Early in 2023, a utility contractor needed to upgrade the service vehicles in its repair fleet, a regular occurrence that improved efficiency and performance. The company budgeted for the capital expense and had adequate funds available for a cash transaction.
However, with rates rising and an uncertain economic forecast ahead, they chose a different option this time: equipment financing with Wells Fargo.
Instead of locking up their liquidity in fixed assets, the company financed their boom trucks and service vehicles with a $20 million equipment finance loan. The decision provided a cost-effective solution that simultaneously supported their growth and preserved their working capital for other business strategies.
Fixed-rate equipment financing attracts first-time borrowers
As more treasury and finance professionals look for ways to navigate economic headwinds, manage unpredictable supply chains, and reduce their risks, equipment financing is growing in popularity. Some mid-market companies—those with revenues between $50 million and $2 billion—find equipment financing particularly attractive right now.

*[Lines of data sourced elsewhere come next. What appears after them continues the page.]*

-- ==== Sys2Proof/Machine/Power.lean ====
section
/-!
DEFINITION. Current, power and cooling (R369 to R393): grants and releases at the sluices, hints, the cap loop and its
window, the estimate, throttle reasons, energy, junction and coolant limits, voltage floors.
-/

namespace Sys2Proof.Machine

/-! ### Grants and releases (R373 to R375) -/

/-- The ledger has a core or an engine at a class. -/
def ledgerSet (r : Nat) (q : BookReq) (s : State) : State :=
  let k := sluiceOf s r
  setSluice r (if q.eng then { k with engCls := mapSet 0 k.engCls q.who q.cls }
    else { k with coreCls := mapSet 0 k.coreCls q.who q.cls }) s

/-- The oldest release on its way to a sluice arrives: B is lowered (R374). -/
def bookRelease (r : Nat) (s : State) : State :=
  match (sluiceOf s r).releases with
  | [] => s
  | q :: qs => ledgerSet r q (setSluice r { sluiceOf s r with releases := qs } s)

/-- BOOK_RELEASE (R374). -/
def execBookRelease (r : RegionIx) (s : State) : Host.Outcome State Fault Refusal := .next (bookRelease r s)

/-- The releases of a requester that set out before its request have arrived before it. -/
def releasesOf (r : Nat) (q : BookReq) (s : State) : State :=
  let k := sluiceOf s r
  let own (b : BookReq) : Bool := b.eng == q.eng && b.who == q.who
  (k.releases.filter own).foldl (fun t b => ledgerSet r b t) (setSluice r { k with releases := k.releases.filter (fun b => !own b) } s)

/-- A requester sees its grant (R90, R202). -/
def seeGrant (q : BookReq) (s : State) : State :=
  if q.eng then setEng q.who { engOf s q.who with cls := q.cls, ask := 0 } s
  else modCore q.who (fun k => { k with g := q.cls, bookPend := false }) s

/-- The context whose work asked for a booking. -/
def askerCtx (s : State) (q : BookReq) : Option Nat :=
  if q.eng ∧ 64 ≤ q.who then
    ((collsOfDie s (q.who - 64)).find? (fun c => !c.issued && collCc c == q.cls)).map (fun c => c.ctx)
  else if q.eng then ((engOf s q.who).jobs.find? (fun j => j.phase == 1 && bCc j.words == q.cls)).map (fun j => j.tag.ctx) else (coreOf s q.who).ctx

/-- SLUICE_GRANT (R373, R374): the request at the head is granted where both tests hold; nothing above class 0 while
issue is stopped (R390, R408, R440, R442). -/
def sluiceGrant (r : Nat) (s : State) : State :=
  match (sluiceOf s r).waiting with
  | [] => s
  | q :: qs =>
    let s1 := releasesOf r q s
    if s.stopAll ∨ !budgetFits s1 r (kOf s1 r) q ∨ !rampFits s1 r q then s
    else
      let k := sluiceOf s1 r
      let spent := if hinted s1 r q then 0 else deltaUa s1 r q
      countE (pgPerf (r / 16)) 0xC0 (r % 16) 1 (askerCtx s q)
        (seeGrant q (ledgerSet r q (setSluice r { k with waiting := qs, bucket := k.bucket - spent } s1)))

/-- SLUICE_GRANT (R373). -/
def execSluiceGrant (r : RegionIx) (s : State) : Host.Outcome State Fault Refusal := .next (sluiceGrant r s)

/-! ### Hints (R377) -/

/-- A hint's instants: its core's hint arms, or expires. -/
def hintArm (c : Nat) (s : State) : State :=
  let k := sluiceOf s (regionOfCore c)
  setSluice (regionOfCore c) { k with hints := k.hints.map (fun h => if h.core = c then { h with armed := true } else h) } s

def hintExpire (c : Nat) (s : State) : State :=
  let k := sluiceOf s (regionOfCore c)
  setSluice (regionOfCore c) { k with hints := k.hints.filter (fun h => !(h.core == c && h.armed)) } s

/-- HINT_ARMING (R377). -/
def execHintArming (c : CoreIx) (s : State) : Host.Outcome State Fault Refusal := .next (hintArm c s)

/-- HINT_EXPIRY (R377). -/
def execHintExpiry (c : CoreIx) (s : State) : Host.Outcome State Fault Refusal := .next (hintExpire c s)

/-! ### Limits as they apply (R379, R389, R397) -/

def capW (s : State) : Nat := clampNat 600 2400 (rd s pgPwr R.PWR_CAP_W)
def hostCapW (s : State) : Nat := clampNat 600 2400 (rd s pgPwr R.PWR_HOST_CAP_W)
def vCeil (s : State) : Nat := clampNat 650 900 (rd s pgPwr R.PWR_V_CEIL)
def admitMin (s : State) : Nat := clampNat 10 100 (rd s pgPwr R.PWR_ADMIT_MIN)
def slowAdmit (s : State) : Nat := clampNat 10 100 (rd s pgPwr R.PWR_SLOW_ADMIT)
def hystW (s : State) : Nat := clampNat 5 200 (rd s pgPwr R.PWR_HYST_W)
def throttleC (s : State) (d : Nat) : Int := clampNat 70 95 (rd s (pgTherm d) R.THERM_CTRL_THROTTLE_C) * 8

/-- The inlet cap in W, above 45 °C (R389): CAP_W × (55 − T_in) / 10. -/
def inletCap (s : State) : Option Frac :=
  let t := signedOf 16 (rd s pgPwr R.PWR_INLET_T)
  if 360 < t then some ⟨capW s * (440 - t), 80⟩ else none

/-- The effective cap (R379). -/
def capEff (s : State) : Frac :=
  let a := (Frac.ofInt (capW s)).min (.ofInt (hostCapW s))
  match inletCap s with
  | some i => a.min i
  | none => a

/-- The regions of a die. -/
def regionsOf (d : Nat) : List Nat := (List.range 16).map (d * 16 + ·)

/-- A region's effective floor, and a die's vmin, thermal ceiling and vmax (R379, R388, R391). -/
def floorOf (s : State) (r : Nat) : Nat := rd s (pgSluice r) R.SLUICE_FLOOR_EFFECTIVE
def vminOf (s : State) (d : Nat) : Nat := (regionsOf d).foldl (fun a r => max a (floorOf s r)) 650
def ceilOf (s : State) (d : Nat) : Nat := mapGet 900 s.power.ceil d
def vmaxOf (s : State) (d : Nat) : Nat := min (vCeil s) (ceilOf s d)

/-- A die's set-point, and admission, set. -/
def setV (d v : Nat) (s : State) : State := wri pgPwr R.PWR_VSET d v s
def admitOf (s : State) (r : Nat) : Nat := rd s (pgSluice r) R.SLUICE_STATUS_ADMIT
def setAdmit (r a : Nat) (s : State) : State := wr (pgSluice r) R.SLUICE_STATUS_ADMIT a s
def modPower (f : PowerSt → PowerSt) (s : State) : State := { s with power := f s.power }

/-- A die set to vmin and its regions' ADMIT to ADMIT_MIN (R381, R388). -/
def limitDie (d : Nat) (s : State) : State :=
  (regionsOf d).foldl (fun t r => setAdmit r (admitMin s) t) (setV d (vminOf s d) s)

/-- Whether the power controller works: no reset of MODULE reach or wider holds the module, and it is not in SLEEP. -/
def powerOn (s : State) : Bool := !(s.rst.held && decide (2 ≤ s.rst.pend)) && rd s pgPwr R.PWR_STATUS_STATE != 3

/-- Whether the set-points are the controller's: in ACTIVE, outside safe mode (R394, R442). -/
def railsFree (s : State) : Bool := rd s pgPwr R.PWR_STATUS_STATE == 0 && rd s pgEmb R.EMB_STATUS_SAFE == 0

/-- Whether the loop of R379 runs: the schedule has run, and no come-out is under way. -/
def loopOn (s : State) : Bool := railsFree s && s.power.ran && rd s pgRst R.RST_STATUS_COMEOUT == 0

/-- Whether SLOWDOWN_N acts (R382): it is ignored until come-out step 7 completes (R457). -/
def slowOn (s : State) : Bool :=
  s.pins.slowdown && railsFree s && (rd s pgRst R.RST_STATUS_COMEOUT == 0 || decide (7 ≤ rd s pgRst R.RST_STATUS_STEP))

/-- The hold of SLOWDOWN_N (R382). -/
def slowHold (s : State) : State :=
  foldUpTo 64 (fun r t => setAdmit r (min (admitOf t r) (slowAdmit s)) t) (foldUpTo 4 (fun d t => setV d (vminOf s d) t) s)

/-- SLOWDOWN_N (R382): asserted, it holds; released, the loop restores. -/
def doSlowdown (on : Bool) (s : State) : State :=
  let s1 := { s with pins := { s.pins with slowdown := on } }
  if slowOn s1 then slowHold s1 else s1

/-- SLOWDOWN_N (R382). -/
def execSlowdownN (asserted : Bool) (s : State) : Host.Outcome State Fault Refusal := .next (doSlowdown asserted s)

/-! ### Voltage floors (R391, R392) -/

/-- A step of a region's TRIM; the 13th is AGEING_LIMIT, and the floor holds. -/
def trimStep (r : Nat) (s : State) : State :=
  let p := pgSluice r
  let t := rd s p R.SLUICE_FLOOR_TRIM
  if 12 ≤ t then recordErr p 1 none s
  else wr p R.SLUICE_FLOOR_EFFECTIVE (max 650 (rd s p R.SLUICE_FLOOR_BASE + 5 * (t + 1))) (wr p R.SLUICE_FLOOR_TRIM (t + 1) s)

/-- MARGIN_REQ (R392). -/
def execMarginReq (p : Path) (r : RegionIx) (s : State) : Host.Outcome State Fault Refusal :=
  .next (access p (pgSluice r) (trimStep r) s)

/-- The margin governor at a window's end (R391). -/
def governor (slack : List Nat) (s : State) : State :=
  foldUpTo 64 (fun r t =>
    let low := slack.getD r 255
    let t1 := wr (pgSluice r) R.SLUICE_SLACK_LOW (min low 255) t
    let n := if low < clampNat 4 20 (rd t (pgSluice r) R.SLUICE_SLACK_MIN) then mapGet 0 t.power.slack r + 1 else 0
    let put (v : Nat) (u : State) : State := modPower (fun p => { p with slack := mapSet 0 p.slack r v }) u
    if 1000 ≤ n then trimStep r (put 0 t1) else put n t1) s

/-! ### Telemetry, estimate and prediction (R370, R383) -/

/-- A rail's mean power over the window's samples, in 0.1 W; with none, the latest report. -/
def railMean (s : State) (n : Nat) : Frac :=
  if s.power.count = 0 then .ofInt (rdi s pgPwr R.PWR_RAIL_P n) else ⟨((mapGet 0 s.power.sums n : Nat) : Int), s.power.count⟩

/-- A die's core-rail current ΣB in mA with the calibrated current `extra` added per region, were its set-point `v`. -/
def dieAmps (s : State) (d v : Nat) (extra : Nat → Nat) : Frac :=
  (regionsOf d).foldl (fun (a : Frac) r => a.add (ampsAt (kOf s r) v (ledgerCal s r + extra r))) (.ofInt 0)

/-- V × traffic term of a die, in µW: its bytes of the window at the fused energy per byte, over 50 µs (R372). -/
def trafficUw (s : State) (d : Nat) : Frac := ⟨((mapGet 0 s.power.traffic d * Config.trafficEnergy d : Nat) : Int), 50⟩

/-- A die's core-rail estimate in µW at set-point `v` (R383). -/
def dieEst (s : State) (d v : Nat) (extra : Nat → Nat) : Frac := ((dieAmps s d v extra).mul (.ofInt v)).add (trafficUw s d)

/-- The measured powers of the SRAM, I/O and stack rails, in 0.1 W, by `p`. -/
def otherRails (p : Nat → Frac) : Frac :=
  ([5, 6, 8, 9, 11, 12, 14, 15] ++ (List.range 8).map (16 + ·)).foldl (fun (a : Frac) n => a.add (p n)) (.ofInt 0)

/-- The module power in W that core-rail powers in µW and the other rails in 0.1 W give: their sum over 0.90. -/
def modulePower (cores other : Frac) : Frac := ((cores.mul ⟨1, 1000000⟩).add (other.mul ⟨1, 10⟩)).mul ⟨10, 9⟩

/-- The sum over the dies. -/
def overDies (f : Nat → Frac) : Frac := (List.range 4).foldl (fun (a : Frac) d => a.add (f d)) (.ofInt 0)

/-- P_est and P_mod of the window, in W. -/
def pEst (s : State) : Frac := modulePower (overDies (fun d => dieEst s d (vOf s d) (fun _ => 0))) (otherRails (railMean s))
def pMod (s : State) : Frac := ((List.range 4).foldl (fun (a : Frac) n => a.add (railMean s n)) (.ofInt 0)).mul ⟨1, 10⟩

/-- P_ctl (R383). -/
def pCtl (s : State) : Frac :=
  if rd s pgPwr R.PWR_STATUS_CAP_MODE = 1 then (pMod s).max ((pEst s).mul ⟨11, 10⟩) else pMod s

Past equipment financing recipients and first-time borrowers are thinking differently about capital expenses, and exploring creative ways to keep working capital intact.
The benefits are numerous. Financing equipment can help businesses to:
- Acquire or upgrade equipment
- Preserve working capital and liquidity
- Generate cash by funding owned, not previously financed equipment
- Automate processes to increase productivity and reduce expenses
- Manage equipment risk proactively
One of the biggest advantages of equipment financing is its flexibility. Companies can finance projects of all sizes, from $50,000 of telecom equipment or office furniture, to millions for custom manufacturing components, construction hardware, agricultural equipment, business aircraft, and specialty items.
Companies can even monetize existing assets. Many lenders have options suited to existing equipment with long lifespans.
Flexible options help companies use cash and existing credit lines wisely
Borrowers appreciate the longer loan terms and fixed rates common with equipment financing. Both help use cash wisely during dynamic times.
In many cases, equipment financing frees capacity on existing credit lines. Instead of draining other credit facilities (or trying to renegotiate credit limits in a tightening market), a separate equipment finance loan leaves credit available for business expansion, real estate purchases, or other strategies.
Wells Fargo offers a wide range of loan and lease solutions for equipment financing, from small and high-volume standardized financings to large and highly-structured transactions. Various assets across industries may qualify.
Equipment financing offsets risk of long delivery windows
Equipment financing can be a powerful tool when businesses don’t have the luxury of pulling back on capital expenditures.
A mid-sized manufacturing firm, for example, faced uncertain delivery times for much-anticipated factory equipment. An order they’d placed nearly two years before was finally scheduled for delivery and installation in 2023.
However, the company was now in a very different situation where tying up their liquidity did not make sense. Instead, they used a $4 million fixed-rate equipment lease from Wells Fargo, matching their long-lived asset with long-lived financing. This strategy kept their working capital free for business expansion and potential acquisitions.
Look for specialized teams with industry expertise
As your organization considers equipment financing, it helps to work with a knowledgeable and experienced bank. Look for a financial institution with deep experience in your industry, and a well-staffed equipment finance specialty area.
These expert resources can share best practices, recommend solutions, and tailor equipment financing packages to the needs of companies of all sizes.